**EXERCISE PROMPT:**
Starting with the first line and ending with the one that holds "namespace Sys2Proof.Machine", retype the entries exactly.
+ + + + +
-- ==== Sys2Proof/Machine/Matrix.lean ====
section
/-! DEFINITION. Machine/Matrix.lean: the M class (R207 to R222) and the turns of the matrix unit, with the fault
injector of R428 and R429. -/

namespace Sys2Proof.Machine

/-! ### Timing (R208, R216, R219, R221) -/

/-- R208: commands that hold their queue entry, up to their last occupied cycle. -/
def Core.matHeld (k : Core) : Nat :=
  (k.matQ.filter fun m => !(m.begun.isSome && m.closed && decide (m.fin < k.cycle))).length

/-- R216, R219: a command that starts only after landings: MRD after those of every earlier M command of its context, MFIN after
those of every earlier write of its pair. -/
def Core.matWaits (k : Core) (m : MatCmd) : Bool :=
  match m.op with
  | .rd _ _ _ _ => k.matQ.any fun n => n.x == m.x && decide (n.seq < m.seq)
  | .finI | .finF => m.reads.any fun q => k.writerBefore m.x q m.seq
  | _ => false

/-- R208: commands start in order, each in the cycle after the later of its issue and the end of the one ahead. -/
def Core.matPlan (k : Core) : Nat → List MatCmd → List MatCmd
  | _, [] => []
  | prev, m :: rest =>
    if m.begun.isNone && k.matWaits m then m :: rest
    else
      let m := { m with begun := some (m.begun.getD (max m.issue prev)) }
      m :: (if m.closed then k.matPlan (max prev m.fin) rest else rest)

def Core.matBegin (k : Core) : Core := { k with matQ := k.matPlan k.mFree k.matQ }

/-- R329: the energy units of a command; an MMA.AD is charged at the end of each of its rungs. -/
def MatCmd.energy (m : MatCmd) : Nat :=
  if m.op.isProduct ∧ m.mx.mlim = 0 then 1
  else
    match m.op with
    | .t6 => 160
    | .i8 | .t8 => 320
    | .bf | .t12 => 640
    | .ad => 0
    | .rd _ _ _ _ => 1
    | .zero | .finI | .finF | .cvt _ => 16

/-- R329: the energy units of the rung an MMA.AD has just run. -/
def MatCmd.rungEnergy (m : MatCmd) : Nat :=
  if m.mx.mlim = 0 then 0 else if m.rung = 0 then 160 else if m.rung = 1 then 320 else 640

/-! ### Issue (R208, R209) -/

/-- A command takes its queue entry with the matrix state as it stands; its destinations are empty. -/
def State.matIssue (s : State) (fields : List VField) (op : MatOp) (d a b : Nat) (dests : List Nat) : State :=
  let k := s.myCore
  if 8 ≤ k.matHeld then s.block
  else
    let v := s.me
    let cmd : MatCmd :=
      { x := s.cur.ctx, region := v.region, seq := v.seq, addr := s.cur.addr, issue := s.now, op := op, d := d
        a := a, b := b, mx := v.mx, begun := none, rung := 0, decided := false, ceiling := false, c6 := 0, c8 := 0, checked := false }
    let s := (s.modMyCore fun k => { k with matQ := k.matQ ++ [cmd] }).debit s.cur.core s.cur.ctx 0 0 cmd.energy
    (s.modMe fun v =>
      { v with seq := v.seq + 1, slabEmpty := v.slabEmpty ++ dests.filter fun q => !v.slabEmpty.contains q }).postInc
        fields

/-- A product instruction (R209): operand tiles of one slab or of an even pair each. -/
def State.product (s : State) (d a b : VField) (ma mb pair : Bool) (op : MatOp) : State :=
  let src (f : VField) (m : Bool) (k : Nat → State) : State := if pair then s.readPair f m k else s.readV f m k
  src a ma fun qa => src b mb fun qb => s.destPair d fun q => s.matIssue [d, a, b] op q qa qb [q, q + 1]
+ + + + +
**YOUR SOLUTION:**
-- ==== Sys2Proof/Machine/Matrix.lean ====
section
/-! DEFINITION. Machine/Matrix.lean: the M class (R207 to R222) and the turns of the matrix unit, with the fault
injector of R428 and R429. -/

namespace Sys2Proof.Machine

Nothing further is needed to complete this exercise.